Vyacheslav Vassilievich Stepanov (Вячеслав Васильевич Степанов; 4 September 1889, Smolensk – 22 July 1950, Moscow) was a mathematician, specializing in analysis. He was from the Soviet Union.

Stepanov was the son of teachers and from 1908 to 1912 studied mathematics at the Faculty of Mechanics and Mathematics of Moscow State University, where in 1912 he received his Candidate of Sciences degree with Dmitri Egorov as thesis supervisor. Stepanov was also strongly influenced by Nikolai Lusin. In 1912 he undertook further study at the University of Göttingen where he attended lectures by Edmund Landau and David Hilbert. In 1915 he returned to Moscow and became a docent at Moscow State University, where he worked closely with Egorov until 1929 when Egorov was dismissed from his position as director of the Institute of Mechanics and Mathematics. In 1928 Stepanov became a professor at Moscow State University and then in 1939 also the Director of the Institute of Mechanics and Mathematics, where he continued until his death in 1950.
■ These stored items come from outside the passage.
-- ==== Sys2Proof/Certificates/Slice0/Obligations.lean ====
section
/-! DEFINITION. The statements for the provers. -/
open Sys2Proof Sys2Proof.Machine

namespace Sys2Proof.Machine

/-- The bits of three words, as the opcode table numbers them. -/
def threeWords (a b c : Nat) : Nat := a + b * 2 ^ 32 + c * 2 ^ 64

/-- What an instruction's words decode to in a lane stream. -/
def decodesTo (nbits w : Nat) (i : Instr) : Prop := decodeTableWord nbits w = some i

end Sys2Proof.Machine

/-- O1. Twelve words that the manual writes out decode to the instruction and the operands it gives for each: CALL, BAR
#3, MOVI G2 #0, LD G2 [A3 + G1], ST [A3] G21, PWAIT.GE, MMA.BF16, DIST.IP.BF16, TNEXT, TRAP #5, MFSR G4 #0x010,
TLBI.PAGE.UN. (R135; R138; R145; R203; R215; R219; Reference: search and tasks; Reference: system and debug
instructions) -/
def Obligations.WorkedWords : Prop :=
  decodesTo 32 0x00051C18 (.call { form := .base, imm22 := 20 }) ∧
  decodesTo 32 0x80C00048 (.bar { form := .base, imm22 := 3 }) ∧
  decodesTo 32 0x80000954 (.movi { form := .base, un := true, d := .g 2, b := .imm }) ∧
  decodesTo 32 0x00C10AC0 (.ld { form := .base, mod := 0x1000, d := .g 2, a := .a 3, b := .g 1 }) ∧
  decodesTo 32 0x80C056C8 (.st { form := .base, d := .g 21, a := .a 3 }) ∧
  decodesTo 96 (threeWords 0x00030359 0 0x00000607) (.pwait { mod := 3, b := .imm, imm22 := 1 }) ∧
  decodesTo 96 (threeWords 0x1A220361 0x03020000 0x00000007) (.mma { mod := 0x1A22, a := .g 0, b := .g 2, c := .g 3 }) ∧
  decodesTo 96 (threeWords 0x010203A1 0x8D140444 0x00000002)
    (.dist { mod := 0x0102, d := .x 4, a := .g 4, b := .g 20, c := .k 13, pred := 2 }) ∧
  decodesTo 96 (threeWords 0x000003C5 0x00000090 0x00001C07) (.tnext { un := true, d := .k 16, imm22 := 7 }) ∧
  decodesTo 96 (threeWords 0x000003E9 0x00000000 0x00001407) (.trap { imm22 := 5 }) ∧
  decodesTo 96 (threeWords 0x00000FED 0x00000004 0x00004007) (.mfsr { un := true, d := .g 4, imm22 := 16 }) ∧
  decodesTo 96 (threeWords 0x000217ED 0x00946500 0x00000007) (.tlbi { un := true, mod := 2, a := .a 5, b := .k 20 })

/-- O2. For every well-formed instruction of a lane stream or a joiner stream, with every operand at every value its
encoding admits, the decoder reads its encoded words as that very instruction: no bit of an encoding is dropped.
(R101; R105; R108; R110; R111; R112; R113; R114; R116; R120) -/
def Obligations.DecodeOfEncode : Prop :=
  ∀ (joiner : Bool) (i : Instr), i.wf joiner = true → decodeWords joiner (encode i) = .ok i

/-- O3. Whenever five words from the PC on decode to an instruction, that instruction is well-formed and its encoding is
the first of those words: two different word sequences never stand for one instruction, and no instruction of the
decoder lies outside the encoding. (R101; R105; R108; R110; R111; R112; R113; R120) -/
def Obligations.WordsHaveOneMeaning : Prop :=
  ∀ (joiner : Bool) (w0 w1 w2 w3 w4 : Word) (i : Instr), decode joiner w0 w1 w2 w3 w4 = .ok i →
    i.wf joiner = true ∧ encode i = [w0, w1, w2, w3, w4].take (encode i).length

/-- O4. In the state after reset, ASTB, QPRIV, and on every die FQCB, SVCB, GTAB and HALTPG read 0, as the Reset column
of the register table gives; the package is off; and memory is in its canonical form, which is the invariant that
every step keeps. That memory then lists nothing (log entry 1), that State.reset is a package that is off (log entry
5), and that nothing is launched before its boot (log entry 11) are the model's choices. (R360; Table 176; R349;
Guide: memory) -/
def Obligations.ResetState : Prop :=
  (∀ die : Nat, ∀ i : Nat, i ≤ 5 → State.reset.sysReg die i = 0) ∧ State.reset.Inv ∧
  State.reset.mgmt.phase = .off ∧ State.reset.mem = [] ∧ State.reset.launches = [] ∧ State.reset.groups = []

/-- O5. From every state whose memory is in canonical form (addresses strictly rising, no entry equal to what an
unlisted address reads as), whenever the machine takes a step to a next state, be it an instruction, an exception or
an event of the device or its host, the memory of that state is in canonical form: equal memories stay equal data.
(R5; R344; Guide: memory) -/
def Obligations.StepKeepsInvariant : Prop :=
  ∀ s t : State, s.Inv → step s = .next t → t.Inv

/-- O6. When a fibre is picked to issue and the words fetched at its PC decode to an instruction that has nothing to
wait for at issue, the step is exec of that instruction in the state after the fetch, its issue counted; where it
has something to wait for, the step only fetches; where the fetch faults, nothing is counted as issued; when the
words do not decode, the step takes ILLEGAL with the decoder's cause in the lanes that run, those of the replay mask
at a replay (log entry 27), its issue counted and seen by PC gauges, also those of lanes already halted there; when
no fibre is picked, the step is exec of the event at the head of the agenda, the model's own order of events (log
entry 2). (R26; R102; R103; R120; R4; R325; R341; R388) -/
def Obligations.StepRunsDecoded : Prop :=
  (∀ (s t : State) (r : FibreRef) (f : Fibre) (ws : List Word) (i : Instr), s.cur = some r → s.fibre r = some f →
    s.fetchWords r f = .words t ws → decodeWords (t.isJoiner r.gid) ws = .ok i →
    (t.stallAs r i = 0 → step s = exec i (t.countIssue r f.running)) ∧
    (t.stallAs r i ≠ 0 → step s = .next { t with cur := none })) ∧
  (∀ (s t : State) (r : FibreRef) (f : Fibre), s.cur = some r → s.fibre r = some f → s.fetchWords r f = .stop t →
    step s = .next { t with cur := none }) ∧
  (∀ (s t : State) (r : FibreRef) (f : Fibre) (ws : List Word) (n : Nat), s.cur = some r → s.fibre r = some f →
    s.fetchWords r f = .words t ws → decodeWords (t.isJoiner r.gid) ws = .error n →
    step s = .next (({ t.countIssue r f.running with cur := none }.pcEvents r f.pc (f.running ||| f.pcDue)).takeTrap r
      f.running 1 n (wordsInfo ws) [])) ∧
  (∀ (s : State) (i : Instr) (rest : List Instr), s.cur = none → s.agenda = i :: rest →
    step s = exec i { s with agenda := rest })

/-- O7. When the page of the PC translates for a fetch to device memory, the instruction lies in one 128-byte line of
it, no copy of that line is cached in the core and no store is on record, the words fetched are the little-endian
words that memory holds from that physical address on, as many as the length code of the first one gives, and memory
is unchanged by reading them. (R5; R101; R102; R104) -/
def Obligations.FetchReadsMemory : Prop :=
  ∀ (s u : State) (memo : Memo) (r : FibreRef) (f : Fibre) (pa : Nat),
    s.pageAt [] (s.agentOf r.gid) (s.spaceOf r.gid) f.pc .fetch = (u, memo, .ok pa) → u.past = [] →
    pa / 2 ^ 48 = 0 → pa + 20 ≤ u.capacity → (∀ l ∈ (u.coreAt (s.coreOf r.gid)).code, l.line ≠ pa / 128) →
    let n := lenBytes (memNat u pa 1 % 4)
    pa % 128 + n ≤ 128 → f.pc.toNat % 4096 + n ≤ 4096 → pa % 4096 = f.pc.toNat % 4096 → f.pc.toNat + n < 2 ^ 57 →
    ∃ t, s.fetchWords r f = .words t ((List.range (n / 4)).map fun k => BitVec.ofNat 32 (memNat u (pa + 4 * k) 4)) ∧
      t.mem = u.mem ∧ t.groups = u.groups ∧ t.cur = u.cur

/-- O8. Bytes stored where physical memory is behind the address read back as the value stored, the byte at the lower
address least significant, and where none is the store does nothing (the model's choice for stores that no group
makes: log entry 56); every byte outside them reads as before; and the canonical form of memory is kept. A G, K or A
register reads what was last written to it and a write changes no other register; predicate P7 reads 1 whatever is
written to it, a write to P0 to P6 reads back, and a write to one predicate changes no other. (R5; R41; R344; Table
19; log entry 56) -/
def Obligations.StorageReadAfterWrite : Prop :=
  (∀ (s : State) (pa n v : Nat),
    (s.physBad pa = none → memNat (s.putNat pa n v) pa n = v % 256 ^ n) ∧
    (s.physBad pa ≠ none → s.putNat pa n v = s) ∧
    (∀ a, a < pa ∨ pa + n ≤ a → memGet (s.putNat pa n v).mem a = memGet s.mem a) ∧
    (s.Inv → (s.putNat pa n v).Inv)) ∧
  (∀ (x : Lane) (i j : Nat) (v : Word), (x.setG i v).gAt j = if j = i then v else x.gAt j) ∧
  (∀ (g : Group) (i j : Nat) (v : Word), (g.setK i v).kAt j = if j = i then v else g.kAt j) ∧
  (∀ (g : Group) (i j : Nat) (v : DWord), (g.setA i v).aAt j = if j = i then v else g.aAt j) ∧
  (∀ (x : Lane) (i j : Nat) (b : Bool), j < 8 →
    (x.setPred i b).pred j = if j = 7 then true else if j = i then b else x.pred j)

namespace Sys2Proof.Machine

/-- An instruction that computes one result a lane: whenever it issues at once with operands that are no streams and
raise no cause, it completes, its result and status in each lane are those of `val`, and nothing else changes but that
the fibre is at the next instruction. `own` are causes of its own entry. -/
def Computes (mk : Op → Instr) (m : Major) (val : Op → Ctx → Nat → Vals → DWord × Flags)
    (own : Op → List Nat := fun _ => []) : Prop :=
  ∀ (o : Op) (s : State) (c : Ctx), Plain m o s c → own o = [] →
    ∃ u, exec (mk o) s = .next (c.movedOn u) ∧ Wrote c s u (val o c)

/-- A word result without status, from the operand words. -/
def ofWords (f : Op → Word → Word → Word → Word) (o : Op) (_ : Ctx) (_ : Nat) (v : Vals) : DWord × Flags :=
  (zext32 (f o (lowWord v.a) (lowWord v.b) (lowWord v.c)), 0)

/-- e(x): u(x) when U is set, else s(x) (R145). -/
def eOf (o : Op) (x : Word) : Int := if o.mod.getLsbD 0 then x.toNat else x.toInt

/-- The lowest and highest value of the range that U selects. -/
def rangeOf (o : Op) : Int × Int := if o.mod.getLsbD 0 then (0, 2 ^ 32 - 1) else (-2 ^ 31, 2 ^ 31 - 1)

/-- An exact sum, clamped with OF under SAT, else modulo 2^32 (R145). -/
def sumResult (o : Op) (x : Int) (w : Word) : DWord × Flags :=
  if o.mod.getLsbD 1 then
    (zext32 (BitVec.ofInt 32 (max (rangeOf o).1 (min (rangeOf o).2 x))),
      if x < (rangeOf o).1 ∨ (rangeOf o).2 < x then flagOF else 0)
  else (zext32 w, 0)

/-- Position and width of a field (BFX, BFI; R145). -/
def posOf (b : Word) : Nat := b.toNat % 32
/-- Width of a field. -/
def widthOf (b : Word) : Nat := min (b.toNat / 256 % 64) (32 - posOf b)

end Sys2Proof.Machine

/-- O9. Whenever it issues with operands that raise no cause, each of IADD, ISUB, IMUL, IMAD, IMULH, IDIV, IREM, IMIN,
IMAX and IABS, in base and in extended form, completes with the result and the status of its row: sums modulo 2^32,
or with SAT the exact sum clamped to the range of U with OF when clamped; the low or the high word of the product;
the quotient truncated toward 0 and the remainder with the sign of a, a zero divisor giving 0xFFFF_FFFF and a with
DZ; −2^31 / −1 giving −2^31 with OF; every other register, all memory and every other group are unchanged. (R145) -/
def Obligations.IntegerArithmetic : Prop :=
  let add : Op → Ctx → Nat → Vals → DWord × Flags := fun o _ _ v =>
    sumResult o (eOf o (lowWord v.a) + eOf o (lowWord v.b)) (lowWord v.a + lowWord v.b)
  let sub : Op → Ctx → Nat → Vals → DWord × Flags := fun o _ _ v =>
    sumResult o (eOf o (lowWord v.a) - eOf o (lowWord v.b)) (lowWord v.a - lowWord v.b)
  let div : Op → Ctx → Nat → Vals → DWord × Flags := fun o _ _ v =>
    if lowWord v.b = 0 then (0xFFFFFFFF, flagDZ)
    else (zext32 (BitVec.ofInt 32 ((eOf o (lowWord v.a)).tdiv (eOf o (lowWord v.b)))),
      if o.mod.getLsbD 0 = false ∧ lowWord v.a = 0x80000000 ∧ lowWord v.b = 0xFFFFFFFF then flagOF else 0)
  let rem : Op → Ctx → Nat → Vals → DWord × Flags := fun o _ _ v =>
    if lowWord v.b = 0 then (zext32 (lowWord v.a), flagDZ)
    else (zext32 (BitVec.ofInt 32 (eOf o (lowWord v.a) -
      eOf o (lowWord v.b) * (eOf o (lowWord v.a)).tdiv (eOf o (lowWord v.b)))), 0)
  let mul := ofWords fun _ a b _ => a * b
  let mulh := ofWords fun o a b _ => BitVec.ofInt 32 (eOf o a * eOf o b / 2 ^ 32)
  let imin := ofWords fun o a b _ => if eOf o a ≤ eOf o b then a else b
  let imax := ofWords fun o a b _ => if eOf o a ≤ eOf o b then b else a
  let abs : Op → Ctx → Nat → Vals → DWord × Flags := fun o _ _ v =>
    let a := lowWord v.a
    if a = 0x80000000 then (if o.mod.getLsbD 1 then (0x7FFFFFFF, flagOF) else (0x80000000, 0))
    else (zext32 (BitVec.ofInt 32 a.toInt.natAbs), 0)
  Computes .iadd .iadd add ∧ Computes .iaddExt .iadd add ∧ Computes .isub .isub sub ∧ Computes .isubExt .isub sub ∧
  Computes .imul .imul mul ∧ Computes .imulExt .imul mul ∧ Computes .imad .imad (ofWords fun _ a b c => a * b + c) ∧
  Computes .imulh .imulh mulh ∧ Computes .imulhExt .imulh mulh ∧ Computes .idiv .idiv div ∧
  Computes .idivExt .idiv div ∧ Computes .irem .irem rem ∧ Computes .iremExt .irem rem ∧ Computes .imin .imin imin ∧
  Computes .iminExt .imin imin ∧ Computes .imax .imax imax ∧ Computes .imaxExt .imax imax ∧ Computes .iabs .iabs abs ∧
  Computes .iabsExt .iabs abs

/-- O10. Whenever it issues with operands that raise no cause, each of AND, OR, XOR, ANDN, SHL, SHR, SAR, ROL, POPC,
CLZ, BREV, BFX and BFI, in every form, completes with the result of its row and no status: a shift by 32 or more
gives 0, or all sign for SAR; a rotation goes by u(b) mod 32; CLZ of 0 is 32; BREV's bit i is bit 31 − i of a; BFX
gives the field at b[4:0] of width min(b[13:8], 32 − pos), sign- or zero-extended; BFI replaces that field of c.
(R145; Table 57) -/
def Obligations.LogicAndShifts : Prop :=
  let and_ := ofWords fun _ a b _ => a &&& b
  let or_ := ofWords fun _ a b _ => a ||| b
  let xor_ := ofWords fun _ a b _ => a ^^^ b
  let andn := ofWords fun _ a b _ => a &&& ~~~b
  let shl := ofWords fun _ a b _ => BitVec.ofNat 32 (a.toNat * 2 ^ b.toNat)
  let shr := ofWords fun _ a b _ => BitVec.ofNat 32 (a.toNat / 2 ^ b.toNat)
  let sar := ofWords fun _ a b _ => BitVec.ofInt 32 (a.toInt / 2 ^ b.toNat)
  let rol := ofWords fun _ a b _ =>
    BitVec.ofNat 32 (a.toNat * 2 ^ (b.toNat % 32) + a.toNat / 2 ^ (32 - b.toNat % 32))
  let popc := ofWords fun _ a _ _ => BitVec.ofNat 32 ((List.range 32).filter fun i => a.getLsbD i).length
  let bfx := ofWords fun o a b _ =>
    let v := a.toNat / 2 ^ posOf b % 2 ^ widthOf b
    if o.mod.getLsbD 0 = false ∧ 0 < widthOf b ∧ 2 ^ (widthOf b - 1) ≤ v then BitVec.ofInt 32 (v - 2 ^ widthOf b)
    else BitVec.ofNat 32 v
  Computes .and .and and_ ∧ Computes .andExt .and and_ ∧ Computes .or .or or_ ∧ Computes .orExt .or or_ ∧
  Computes .xor .xor xor_ ∧ Computes .xorExt .xor xor_ ∧ Computes .andn .andn andn ∧ Computes .andnExt .andn andn ∧
  Computes .shl .shl shl ∧ Computes .shlExt .shl shl ∧ Computes .shr .shr shr ∧ Computes .shrExt .shr shr ∧
  Computes .sar .sar sar ∧ Computes .sarExt .sar sar ∧ Computes .rol .rol rol ∧ Computes .rolExt .rol rol ∧
  Computes .popc .popc popc ∧ Computes .popcExt .popc popc ∧
  (∃ clz : Word → Nat, clz 0 = 32 ∧ (∀ a : Word, a ≠ 0 → 2 ^ (31 - clz a) ≤ a.toNat ∧ a.toNat < 2 ^ (32 - clz a) ∧ clz a < 32) ∧
    Computes .clz .clz (ofWords fun _ a _ _ => BitVec.ofNat 32 (clz a)) ∧
    Computes .clzExt .clz (ofWords fun _ a _ _ => BitVec.ofNat 32 (clz a))) ∧
  (∃ brev : Word → Word, (∀ (a : Word) (i : Nat), i < 32 → (brev a).getLsbD i = a.getLsbD (31 - i)) ∧
    Computes .brev .brev (ofWords fun _ a _ _ => brev a) ∧ Computes .brevExt .brev (ofWords fun _ a _ _ => brev a)) ∧
  Computes .bfx .bfx bfx ∧ Computes .bfxExt .bfx bfx ∧
  (∃ bfi : Word → Word → Word → Word, (∀ (a b c : Word) (i : Nat), i < 32 → (bfi a b c).getLsbD i =
      if posOf b ≤ i ∧ i < posOf b + widthOf b then a.getLsbD (i - posOf b) else c.getLsbD i) ∧
    Computes .bfi .bfi (ofWords fun _ a b c => bfi a b c))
In two publications (1923 and 1925) Stepanov gave necessary and sufficient conditions for a function of two variables, defined on a set S of measure greater than zero, to have a total differential almost everywhere on S. He also worked on dynamical systems (extending the work of George Birkhoff), the qualitative theory of ordinary differential equations, and almost periodic functions (extending the work of Harald Bohr). In the qualitative theory of ordinary differential equations Stepanov wrote a well-known textbook with his student Viktor Nemytskii. Stepanov played an important role in the Moscow Mathematical Society and was the founder of a Russian school in the qualitative theory of differential equations and dynamical systems theory.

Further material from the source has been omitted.